## [BRIEF]
Would you copy the material below word for word, beginning with its first line and ending with the line that contains "theorem calm_drainQueue (k"?

## [GIVEN RECORDS]

/-- R267, R275-R277: CHSTAT and the bobbin instructions, where the guard is true in the leading lane. -/
def Obligations.BobbinsAndChannels : Prop := ∀ (s : State) (e : Env) (h : Hdr), e.lead h = true → s.baseCamp = false →
  (∀ ch (d : Fin 64), (Instr.chstat h ch (.s d)).Issues s e h → exec (.chstat h ch (.s d)) s =
    .next (s.dataIssued e h [⟨.s, d.val, 0, BitVec.ofNat 32 ((if (s.chan ch.toNat).running then 1 else 0) +
      (if (s.chan ch.toNat).err then 2 else 0) + 256 * (s.chan ch.toNat).cause)⟩] [])) ∧
  (∀ (d : Fin 96) a (b : Fin 64), (Instr.bstart h (.p d) a (.s b)).Issues s e h →
    let free := (s.bobbin? e.core).isNone && decide (32 ≤ s.freeRegs e.core 0)
    let s1 := s.dataIssued e h ((e.active h).map (fun l => ⟨.p, d.val, l, if free then 1 else 0⟩)) []
    (free = false → exec (.bstart h (.p d) a (.s b)) s = .next s1) ∧
    (free = true → ∃ g s2, exec (.bstart h (.p d) a (.s b)) s = .next s2 ∧ s2.group? e.core 64 = some g ∧
      (∀ k, k ≠ gkey e.core 64 → s2.groups.look k = s1.groups.look k) ∧ s2.mem = s.mem ∧
      g.launch = e.g.launch ∧ g.wg = e.g.wg ∧ g.grpid = e.g.grpid ∧ g.width = 64 ∧ g.vAlloc = 32 ∧ g.sAlloc = 16 ∧ g.pAlloc = 16 ∧
      g.starter = some e.ctx ∧ g.slot0.valid = true ∧ g.slot0.pc = codeAddr e.g.kernel (e.word a 0) ∧ g.slot1.valid = false ∧
      (∀ i, i < 8 → g.s.lookD 0 i = ((e.boxWords b.val)[i]?).getD 0) ∧
      (∀ x, s.launches.look e.g.launch = some x → ∀ i, 8 ≤ i → g.s.lookD 0 i = (x.args[i]?).getD 0))) ∧
  (∀ q a, (Instr.bpush h q a).Issues s e h → ((s.core e.core).queues.lookD [] q.toNat).length < 16 → exec (.bpush h q a) s =
    .next ((s.modCore e.core (fun k => { k with queues := k.queues.put q.toNat ((s.core e.core).queues.lookD [] q.toNat ++
      [(List.range 64).map (e.word a)]) })).retire e h)) ∧
  ((Instr.bstop h).Issues s e h → exec (.bstop h) s = .next (match s.bobbin? e.core with
    | none => s.sIssued e h none
    | some b => if e.ctx = 64 ∨ b.launch = e.g.launch then (s.sIssued e h none).removeGroup e.core 64 else s.sIssued e h none))
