theorem calm_drainQueue (k : Nat) (s : State) (q : Nat) : Calm s (State.drainQueue k s q) := by
  induction k generalizing s with
  | zero => exact Calm.rfl
  | succ k ih =>
    unfold State.drainQueue
    extract_lets d x
    split
    · exact Calm.rfl
    · have hr := calm_engRead s (procWho d.asid) (d.slotVa x.next).toNat 64
      split
      · next s2 bs hh =>
        rw [hh] at hr
        extract_lets p src src2 s3
        have h3 : Calm s s3 := Calm.upd_iff.2 (Calm.trans (t := s2) hr (calm_setQ ..))
        exact (h3.trans (calm_finishPacket ..)).trans (ih _)
      · next hh => rw [hh] at hr; exact Calm.ite (hr.trans (calm_setQ ..)) (hr.trans (calm_holdNext ..))
      · next hh => rw [hh] at hr; exact hr

theorem calm_tellDone (s : State) (q : Nat) : Calm s (State.tellDone s q) := by
  unfold State.tellDone
  repeat' first
    | with_reducible exact Calm.rfl
    | with_reducible refine Calm.trans ?_ (calm_setQ _ _ _)
    | with_reducible refine Calm.trans ?_ (calm_procWord _ _ _ _ _)
    | with_reducible refine Calm.ite ?_ ?_
    | with_reducible refine Calm.fst (by assumption) ?_
    | dsimp only
    | split

theorem calm_abortQueue (s : State) (p : Packet) (status : Nat) : Calm s (State.abortQueue s p status) := by
  unfold State.abortQueue
  extract_lets d ctl s1 s2 s3
  have h3 : Calm s s3 :=
    (((calm_cohWrite ..).trans (calm_endPacket ..)).trans (calm_abortLater ..)).trans (calm_drainQueue ..)
  exact Calm.ite h3 ((h3.trans (calm_setQ ..)).trans (calm_tellDone ..))

theorem calm_bindLanes (s : State) : Calm s (State.bindLanes s) := by
  unfold State.bindLanes
  repeat' first
    | with_reducible exact Calm.rfl
    | with_reducible refine Calm.trans ?_ (calm_setQ _ _ _)
    | with_reducible refine Calm.fold ?_ (fun s a => ?_)

theorem calm_release1 (s : State) (q : Nat) (work : Bool) : Calm s (State.release1 s q work) := by
  unfold State.release1
  repeat' first
    | with_reducible exact Calm.rfl
    | with_reducible refine Calm.trans ?_ (calm_setQ _ _ _)
    | simp only [↓Calm.upd_iff]

theorem calm_holdQueue (s : State) (q : Nat) (asid : Nat) (va : Nat) : Calm s (State.holdQueue s q asid va) := by
  unfold State.holdQueue
  repeat' first
    | with_reducible exact Calm.rfl
    | with_reducible refine Calm.trans ?_ (calm_raiseFault _ _ _ _ _ _ _ _)
    | with_reducible refine Calm.trans ?_ (calm_release1 _ _ _)
    | with_reducible refine Calm.trans ?_ (calm_setQ _ _ _)

theorem calm_invalLine (s : State) (l : GenLine) : Calm s (State.invalLine s l) := by
  unfold State.invalLine
  repeat' first
    | with_reducible exact Calm.rfl
    | with_reducible refine Calm.trans ?_ (calm_leaveGen _ _ _)
    | with_reducible refine Calm.trans ?_ (calm_fireLine _ _)
    | with_reducible refine Calm.trans ?_ (calm_dropGen _ _ _)
    | with_reducible refine Calm.ite ?_ ?_

theorem calm_publish (s : State) (q : Nat) : Calm s (State.publish s q) := by
  unfold State.publish
  repeat' first
    | with_reducible exact Calm.rfl
    | with_reducible refine Calm.trans ?_ (calm_setQ _ _ _)
    | with_reducible refine Calm.trans ?_ (calm_cohWrite _ _ _)
    | with_reducible refine Calm.ite ?_ ?_
    | simp only [↓Calm.upd_iff]

theorem calm_publishAll (s : State) : Calm s (State.publishAll s) := by
  unfold State.publishAll
  repeat' first
    | with_reducible exact Calm.rfl
    | with_reducible refine Calm.trans ?_ (calm_publish _ _)
    | with_reducible refine Calm.fold ?_ (fun s a => ?_)

theorem calm_readBlock (s : State) (q : Nat) (asid : Nat) (va : Nat) (n : Nat) (go : State → Option Nat → State × Option Taken) (hgo : ∀ x0 x1, Calm x0 (go x0 x1).1) : Calm s (State.readBlock s q asid va n go).1 := by
  unfold State.readBlock
  repeat' first
    | with_reducible exact Calm.rfl
    | with_reducible refine Calm.trans ?_ (hgo _ _)
    | with_reducible refine Calm.trans ?_ (calm_engRead _ _ _ _)
    | with_reducible refine Calm.trans ?_ (calm_release1 _ _ _)
    | with_reducible refine Calm.fst (by assumption) ?_
    | split

theorem calm_readSigs (l : List Nat) (s : State) (asid : Nat) (acc : List Nat) : Calm s (State.readSigs l s asid acc).1 := by
  induction l generalizing s acc with
  | nil => exact Calm.rfl
  | cons a r ih =>
    unfold State.readSigs
    have hr := calm_engRead s (procWho asid) a 8
    split
    · next hh => rw [hh] at hr; exact hr.trans (ih ..)
    · next hh => rw [hh] at hr; exact hr
    · next hh => rw [hh] at hr; exact hr
    · next hh => rw [hh] at hr; exact hr

theorem calm_rereadFlags (s : State) (asid : Nat) : Calm s (State.rereadFlags s asid) := by
  unfold State.rereadFlags
  repeat' first
    | with_reducible exact Calm.rfl
    | with_reducible refine Calm.ite ?_ ?_
    | simp only [↓Calm.upd_iff]

theorem calm_serveBarrier (s : State) (p : Packet) : Calm s (State.serveBarrier s p) := by
  unfold State.serveBarrier
  repeat' first
    | with_reducible exact Calm.rfl
    | with_reducible refine Calm.trans ?_ (calm_abortQueue _ _ _)
    | with_reducible refine Calm.trans ?_ (calm_readSigs _ _ _ _)
    | with_reducible refine Calm.trans ?_ (calm_endPacket _ _ _)
    | with_reducible refine Calm.trans ?_ (calm_raiseFault _ _ _ _ _ _ _ _)
    | with_reducible refine Calm.trans ?_ (calm_setPacket _ _)
    | with_reducible refine Calm.ite ?_ ?_
    | with_reducible refine Calm.fst (by assumption) ?_
    | dsimp only
    | split

theorem calm_serveCopy (s : State) (p : Packet) (any : Option Nat) : Calm s (State.serveCopy s p any) := by
  unfold State.serveCopy
  repeat' first
    | with_reducible exact Calm.rfl
    | with_reducible refine Calm.trans ?_ (calm_setPacket _ _)
    | with_reducible refine Calm.trans ?_ (calm_setChan _ _ _)
    | with_reducible refine Calm.ite ?_ ?_
    | dsimp only
    | split

theorem calm_serveDispatch (s : State) (p : Packet) (prio : Nat) (args : Nat) (h : Option KHdr) : Calm s (State.serveDispatch s p prio args h) := by
  unfold State.serveDispatch
  repeat' first
    | with_reducible exact Calm.rfl
    | with_reducible refine Calm.trans ?_ (calm_endPacket _ _ _)
    | with_reducible refine Calm.trans ?_ (calm_setPacket _ _)
    | with_reducible refine Calm.ite ?_ ?_
    | simp only [↓Calm.upd_iff]
    | split

theorem calm_vsDropRange (s : State) (asid : Nat) (lo : Nat) (hi : Nat) : Calm s (State.vsDropRange s asid lo hi) := by
  unfold State.vsDropRange
  split
  · exact Calm.rfl
  · exact Calm.ofMem (Memory.wf_writes _)

theorem calm_serveInval (s : State) (p : Packet) : Calm s (State.serveInval s p) := by
  unfold State.serveInval
  repeat' first
    | with_reducible exact Calm.rfl
    | with_reducible refine Calm.trans ?_ (calm_invalLine _ _)
    | with_reducible refine Calm.trans ?_ (calm_vsDropRange _ _ _ _)
    | with_reducible refine Calm.trans ?_ (calm_endPacket _ _ _)
    | with_reducible refine Calm.trans ?_ (calm_rereadFlags _ _)
    | with_reducible refine Calm.trans ?_ (calm_homePref _ _)
    | with_reducible refine Calm.ite ?_ ?_
    | with_reducible refine Calm.fold ?_ (fun s a => ?_)
    | simp only [↓Calm.upd_iff]
    | split

theorem calm_serveSignal (s : State) (p : Packet) : Calm s (State.serveSignal s p) := by
  unfold State.serveSignal
  repeat' first
    | with_reducible exact Calm.rfl
    | with_reducible refine Calm.trans ?_ (calm_endPacket _ _ _)
    | with_reducible refine Calm.trans ?_ (calm_procWord _ _ _ _ _)
    | with_reducible refine Calm.trans ?_ (calm_setPacket _ _)
    | with_reducible refine Calm.ite ?_ ?_
    | with_reducible refine Calm.fst (by assumption) ?_
    | split

theorem calm_startInval (s : State) (p : Packet) : Calm s (State.startInval s p) := by
  unfold State.startInval
  repeat' first
    | with_reducible exact Calm.rfl
    | with_reducible refine Calm.trans ?_ (calm_serveInval _ _)
    | simp only [↓Calm.upd_iff]

theorem calm_servePacket (s : State) (p : Packet) (bad : Bool) (prio : Nat) (args : Nat) (h : Option KHdr) : Calm s (State.servePacket s p bad prio args h) := by
  unfold State.servePacket
  repeat' first
    | with_reducible exact Calm.rfl
    | with_reducible refine Calm.trans ?_ (calm_endPacket _ _ _)
    | with_reducible refine Calm.trans ?_ (calm_serveDispatch _ _ _ _ _)
    | with_reducible refine Calm.trans ?_ (calm_count _ _ _ _)
    | with_reducible refine Calm.trans ?_ (calm_serveBarrier _ _)
    | with_reducible refine Calm.trans ?_ (calm_serveSignal _ _)
    | with_reducible refine Calm.trans ?_ (calm_serveCopy _ _ _)
    | with_reducible refine Calm.trans ?_ (calm_startInval _ _)
    | with_reducible refine Calm.trans ?_ (calm_ringPut _ _ _)
    | with_reducible refine Calm.ite ?_ ?_
    | dsimp only
    | split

## [RESULT]
/-- R267, R275-R277: CHSTAT and the bobbin instructions, where the guard is true in the leading lane. -/
def Obligations.BobbinsAndChannels : Prop := ∀ (s : State) (e : Env) (h : Hdr), e.lead h = true → s.baseCamp = false →
  (∀ ch (d : Fin 64), (Instr.chstat h ch (.s d)).Issues s e h → exec (.chstat h ch (.s d)) s =
    .next (s.dataIssued e h [⟨.s, d.val, 0, BitVec.ofNat 32 ((if (s.chan ch.toNat).running then 1 else 0) +
      (if (s.chan ch.toNat).err then 2 else 0) + 256 * (s.chan ch.toNat).cause)⟩] [])) ∧
  (∀ (d : Fin 96) a (b : Fin 64), (Instr.bstart h (.p d) a (.s b)).Issues s e h →
    let free := (s.bobbin? e.core).isNone && decide (32 ≤ s.freeRegs e.core 0)
    let s1 := s.dataIssued e h ((e.active h).map (fun l => ⟨.p, d.val, l, if free then 1 else 0⟩)) []
    (free = false → exec (.bstart h (.p d) a (.s b)) s = .next s1) ∧
    (free = true → ∃ g s2, exec (.bstart h (.p d) a (.s b)) s = .next s2 ∧ s2.group? e.core 64 = some g ∧
      (∀ k, k ≠ gkey e.core 64 → s2.groups.look k = s1.groups.look k) ∧ s2.mem = s.mem ∧
      g.launch = e.g.launch ∧ g.wg = e.g.wg ∧ g.grpid = e.g.grpid ∧ g.width = 64 ∧ g.vAlloc = 32 ∧ g.sAlloc = 16 ∧ g.pAlloc = 16 ∧
      g.starter = some e.ctx ∧ g.slot0.valid = true ∧ g.slot0.pc = codeAddr e.g.kernel (e.word a 0) ∧ g.slot1.valid = false ∧
      (∀ i, i < 8 → g.s.lookD 0 i = ((e.boxWords b.val)[i]?).getD 0) ∧
      (∀ x, s.launches.look e.g.launch = some x → ∀ i, 8 ≤ i → g.s.lookD 0 i = (x.args[i]?).getD 0))) ∧
  (∀ q a, (Instr.bpush h q a).Issues s e h → ((s.core e.core).queues.lookD [] q.toNat).length < 16 → exec (.bpush h q a) s =
    .next ((s.modCore e.core (fun k => { k with queues := k.queues.put q.toNat ((s.core e.core).queues.lookD [] q.toNat ++
      [(List.range 64).map (e.word a)]) })).retire e h)) ∧
  ((Instr.bstop h).Issues s e h → exec (.bstop h) s = .next (match s.bobbin? e.core with
    | none => s.sIssued e h none
    | some b => if e.ctx = 64 ∨ b.launch = e.g.launch then (s.sIssued e h none).removeGroup e.core 64 else s.sIssued e h none))
theorem calm_drainQueue (k : Nat) (s : State) (q : Nat) : Calm s (State.drainQueue k s q) := by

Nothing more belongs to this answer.